We want to take a "courageous and until now unthinkable step," French Foreign Minister Robert Schuman announced on May 9, 1950. He was speaking to the press at the Foreign Ministry on Paris' Quay d'Orsay. In concrete terms, Schuman's declaration called for the joint governance of the German and French coal and steel industry under a single high authority.

As trailblazing as the French wanted to be, the initiative was born out of necessity. The Cold War had already become a reality and the United States was busy rebuilding Germany, and trying to reconnect the erstwhile enemy with the Western world. But that also meant rebuilding the coal and steel industries in the Ruhr region, a move that led to misgivings on the French side, since it would pit Germany into direct competition with France in industries where there was already oversaturation. To make matters worse, demand slowed and prices began to drop. A serious steel crisis seemed unavoidable.

Creating the European Community

Unterzeichung der Montanunion
Robert Schuman (center)Image: dpa

But Schuman and his advisor, Jean Monnet, wanted to tackle both problems at the same time. The proposed authority would control European steel production and, more importantly, Germany would no longer be in the position to act on its own to rearm or to instigate a new war with France. The French cabinet wasn't the only body to quickly signal its support for Schuman's plan. Then German Chancellor Konrad Adenauer promptly responded that he wholeheartedly supported the plan.

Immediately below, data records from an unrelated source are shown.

-- ==== Sys2Proof/Machine/Dispatch.lean ====
section
/-! DEFINITION. exec: one arm per command (30_encoding.md R102). -/

namespace Sys2Proof.Machine

def exec (i : Instr) (s : State) : Host.Outcome State Fault Refusal :=
  match i with
  | .encode chan arg => Sys2Proof.Machine.execEncode chan arg s
  | .decode chan arg => Sys2Proof.Machine.execDecode chan arg s
  | .init chan arg => Sys2Proof.Machine.execInit chan arg s
  | .start chan arg => Sys2Proof.Machine.execStart chan arg s
  | .stop chan arg => Sys2Proof.Machine.execStop chan arg s
  | .getTime chan arg => Sys2Proof.Machine.execGetTime chan arg s
  | .setTime chan arg => Sys2Proof.Machine.execSetTime chan arg s
  | .setAlarm chan arg => Sys2Proof.Machine.execSetAlarm chan arg s
  | .cancelAlarm chan arg => Sys2Proof.Machine.execCancelAlarm chan arg s
  | .getPendingInt chan arg => Sys2Proof.Machine.execGetPendingInt chan arg s
  | .setOffsetMode chan arg => Sys2Proof.Machine.execSetOffsetMode chan arg s
  | .setOffsetValue chan arg => Sys2Proof.Machine.execSetOffsetValue chan arg s
  | .setCapSelect chan arg => Sys2Proof.Machine.execSetCapSelect chan arg s
  | .getTick chan arg => Sys2Proof.Machine.execGetTick chan arg s
  | .setTop chan arg => Sys2Proof.Machine.execSetTop chan arg s
  | .getTop chan arg => Sys2Proof.Machine.execGetTop chan arg s

end Sys2Proof.Machine
end

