-- ==== Sys2Proof/Laws/Codec.lean ====
section
/-! SUPPORT. The laws of the codec (40_codec.md): BCD digits, the masks on valid values, the day of
the year, and what the end of a decoding command leaves. -/

namespace Sys2Proof.Machine

/-! ### BCD -/

theorem bcdPack_eq (v : Nat) : bcdPack v = BitVec.ofNat 8 (v / 10 * 16 + v % 10) := by
  unfold bcdPack
  rw [← Nat.shiftLeft_add_eq_or_of_lt (by omega : v % 10 < 2 ^ 4), Nat.shiftLeft_eq]

theorem bcdUnpack_eq (b : Byte) : bcdUnpack b = digitsOf b := by decide +revert

theorem bcdUnpackSec_eq : ∀ b : Byte, b.getLsbD 7 = false → bcdUnpackSec b = digitsOf b := by decide

theorem digitsOf_le : ∀ b : Byte, digitsOf b ≤ 165 := by decide

theorem digitsOf_bcdPack {v : Nat} (h : v ≤ 99) : digitsOf (bcdPack v) = v := by
  interval_cases v <;> rfl

theorem bcdPack_digitsOf : ∀ b : Byte, bcdWithin 0 99 b = true → bcdPack (digitsOf b) = b := by
  decide

theorem bcdWithin_digits {lo hi : Nat} {b : Byte} (h : bcdWithin lo hi b = true) (hh : hi ≤ 99) :
    bcdWithin 0 99 b = true ∧ lo ≤ digitsOf b ∧ digitsOf b ≤ hi := by
  simp [bcdWithin] at h ⊢
  unfold digitsOf; omega

theorem osOf_eq : ∀ b : Byte, osOf b = b.getLsbD 7 := by decide

theorem toNat_and_weekdayMask : ∀ b : Byte, (b &&& weekdayMask).toNat = b.toNat % 8 := by decide

/-! ### The masks do not touch packed valid values -/

theorem bcdPack_and_7F {v : Nat} (h : v ≤ 59) : bcdPack v &&& 0x7F = bcdPack v := by
  interval_cases v <;> rfl

theorem bcdPack_and_3F {v : Nat} (h : v ≤ 31) : bcdPack v &&& 0x3F = bcdPack v := by
  interval_cases v <;> rfl

theorem bcdPack_and_1F {v : Nat} (h : v ≤ 12) : bcdPack v &&& 0x1F = bcdPack v := by
  interval_cases v <;> rfl

theorem and_FF : ∀ b : Byte, b &&& 0xFF = b := by decide

theorem ydayDefined_iff (b : RawTimeBlock) :
    blockYdayDefined b = true ↔
      1 ≤ digitsOf b.months ∧ digitsOf b.months ≤ 12 ∧ 1 ≤ digitsOf b.days := by
  simp [blockYdayDefined, ydayDefined, monthOf, mdayOf, bcdUnpack_eq, and_assoc]

/-! ### The end of a decoding command -/

/-- Whatever the block holds, the command ends and the registers, the trace, the script and
`BUS_READY` stay. -/
theorem respondDecoded_keeps (b : RawTimeBlock) (s : State) :
    (respondDecoded b s).atRest ∧ (respondDecoded b s).mem = s.mem ∧
    (respondDecoded b s).busReady = s.busReady ∧ (respondDecoded b s).inputs = s.inputs ∧
    (respondDecoded b s).slots = s.slots ∧ (respondDecoded b s).trace = s.trace := by
  unfold respondDecoded
  split
  · exact ⟨⟨rfl, rfl, rfl, rfl, rfl, rfl, rfl, rfl⟩, rfl, rfl, rfl, rfl, rfl⟩
  · split <;> exact ⟨⟨rfl, rfl, rfl, rfl, rfl, rfl, rfl, rfl⟩, rfl, rfl, rfl, rfl, rfl⟩

/-- The answer depends on the block and the count of draws alone. -/
theorem respondDecoded_congr (b : RawTimeBlock) {s s' : State} (h : s.draws = s'.draws) :
    (respondDecoded b s).rsp = (respondDecoded b s').rsp ∧
    (respondDecoded b s).draws = (respondDecoded b s').draws := by
  unfold respondDecoded
  rw [h]
  split
  · exact ⟨rfl, h⟩
  · split
    · exact ⟨rfl, h⟩
    · exact ⟨rfl, rfl⟩

theorem respondDecoded_integrity (b : RawTimeBlock) (s : State) :
    (respondDecoded b s).rsp = some (.error .integrityError) ↔ osOf b.seconds = true := by
  unfold respondDecoded
  split
  · simp [*]
  · split <;> simp [*]

theorem respondDecoded_rsp (b : RawTimeBlock) (s : State) :
    (respondDecoded b s).rsp = some (.error .integrityError) ∨
    ∃ c, (respondDecoded b s).rsp = some (.ok (.time c)) := by
  unfold respondDecoded
  split
  · exact .inl rfl
  · split <;> exact .inr ⟨_, rfl⟩

end Sys2Proof.Machine
end

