/-- A register that no transaction of the command writes changes only as other agents change it: `ρ`
is what an admitted event does to it. -/
theorem exec_cell {ρ : Byte → Byte → Prop} {p : EnvEvent → Bool} {x : Nat} (hrefl : ∀ b, ρ b b)
    (htrans : ∀ {a b c}, ρ a b → ρ b c → ρ a c)
    (hev : ∀ {e : EnvEvent} {s t : State}, p e = true → e.apply s = some t →
      ρ (s.mem.get x) (t.mem.get x))
    {i : Instr} {s t : State} (hp : s.slots.all (fun sl => sl.before.all p) = true)
    (hx : writesCell (accesses i) x = false) (h : exec i s = .next t) :
    ρ (s.mem.get x) (t.mem.get x) := by
  have key : ∀ (c : CmdStep) (rest : List CmdStep) (u u' : State),
      u.slots.all (fun sl => sl.before.all p) = true → (stepsOf i).drop u.step = c :: rest →
      (c.perform u).state = some u' →
      u'.slots.all (fun sl => sl.before.all p) = true ∧ ρ (u.mem.get x) (u'.mem.get x) := by
    intro c rest u u' hu hd he
    have hk := CmdStep.perform_keeps he
    have hmem := (drop_cons_mem hd).1
    refine ⟨?_, ?_⟩
    · rw [List.all_eq_true] at hu ⊢
      intro sl hsl
      rcases hk.2.2.2.2.2.2.2.1 with e | e | e <;> rw [e] at hsl
      · exact hu sl hsl
      · exact hu sl (List.mem_of_mem_tail hsl)
      · rcases List.mem_cons.1 hsl with rfl | hsl
        · rfl
        · exact hu sl (List.mem_of_mem_tail hsl)
    · rcases perform_cases hmem u with ⟨-, ⟨-, h1⟩ | ⟨-, h1⟩⟩ | ⟨t, ht, -, ⟨-, h1⟩ | ⟨s1, h2, h1⟩⟩ <;>
        rw [h1] at he
      · cases he; exact hrefl _
      · cases he; exact hrefl _
      · cases he
      · have hbefore : ∀ e ∈ u.nextSlot.before, p e = true := by
          unfold State.nextSlot
          cases hs : u.slots with
          | nil => simp [Slot.quiet]
          | cons sl l =>
            intro e he
            rw [hs] at hu
            simp only [List.all_cons, Bool.and_eq_true, List.all_eq_true] at hu
            exact hu.1 e he
        have hr := applyEvents_rel (R := fun a b => ρ (a.mem.get x) (b.mem.get x))
          (fun _ => hrefl _) htrans hev hbefore h2
        have hw : writesCell [t.shape] x = false := by
          rw [accesses_eq] at hx
          have hin : t.shape ∈ (stepsOf i).filterMap CmdStep.shape :=
            List.mem_filterMap.2 ⟨c, hmem, by rw [CmdStep.shape_eq c u, ht]; rfl⟩
          unfold writesCell at hx ⊢
          rw [List.any_eq_false] at hx ⊢
          intro y hy
          rw [List.mem_singleton.1 hy]
          exact hx _ hin
        unfold settle at he
        split at he <;> simp only [StepEnd.state, Option.some.injEq] at he <;> subst he
        · rw [CmdStep.latch_eq]
          simpa [(Txn.get_outside hw s1.mem []).1] using hr
        · rename_i l _
          simpa [(Txn.get_outside hw s1.mem l).2] using hr
        · exact hr
        · rename_i l _
          simpa [(Txn.get_outside hw s1.mem l).2] using hr
        · rename_i l _
          simpa [(Txn.get_outside hw s1.mem l).2] using hr
  have hfin : ∀ u : State, (finishOf i u).mem = u.mem := by
    intro u
    cases i <;> simp only [finishOf, respondOk_mem] <;>
      (unfold respondDecoded; split_ifs <;> rfl)
  refine exec_next
    (P := fun u => u.slots.all (fun sl => sl.before.all p) = true ∧ ρ (s.mem.get x) (u.mem.get x))
    (Q := fun u => ρ (s.mem.get x) (u.mem.get x)) ?_ ?_ ?_ ?_ ?_ ?_ ?_ h
  · rintro c rest u u' ⟨h1, h2⟩ hd he
    have := key c rest u u' h1 hd (by rw [he]; rfl)
    exact ⟨this.1, htrans h2 this.2⟩
  · rintro c rest u k u' ⟨h1, h2⟩ hd he
    exact htrans h2 (key c rest u u' h1 hd (by rw [he]; rfl)).2
  · rintro c rest u u' ⟨h1, h2⟩ hd he
    exact htrans h2 (key c rest u u' h1 hd (by rw [he]; rfl)).2
  · rintro c rest u u' ⟨h1, h2⟩ hd he
    exact htrans h2 (key c rest u u' h1 hd (by rw [he]; rfl)).2
  · rintro u ⟨h1, h2⟩ -; exact h2
  · rintro u ⟨h1, h2⟩ - -
    rw [hfin]; exact h2
  · cases i <;> exact ⟨hp, hrefl _⟩

end Sys2Proof.Machine
end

To Schuman, the plan's political aspects were just as important as the economic factors.

"This plan will lay the first concrete foundations for a European federation, a federation that is essential for the preservation of peace," he said.

Just one year later, during April 1951, six countries signed the treaty establishing the European Coal and Steel Community. In addition to France and West Germany, Italy, The Netherlands, Belgium and Luxembourg also came on board.

Principles that live on today

The founding fathers of the first European Community sought from the very start to avoid the weaknesses that plagued other international organizations. Negative examples were the earlier League of Nations and the Council of Europe, which had just been founded. In those bodies, each member state held veto power and could hinder any decision. The ECSC limited the influence of individual member states. The decisive factor in decision-making was the work of the high authority in Luxembourg, which was populated with independent industry experts instead of delegates from the member countries.

These concepts still prevail today in the European Union: the equality of member states and the independence of the European Commission from national governments are all principles that Europe has preserved for a half-century.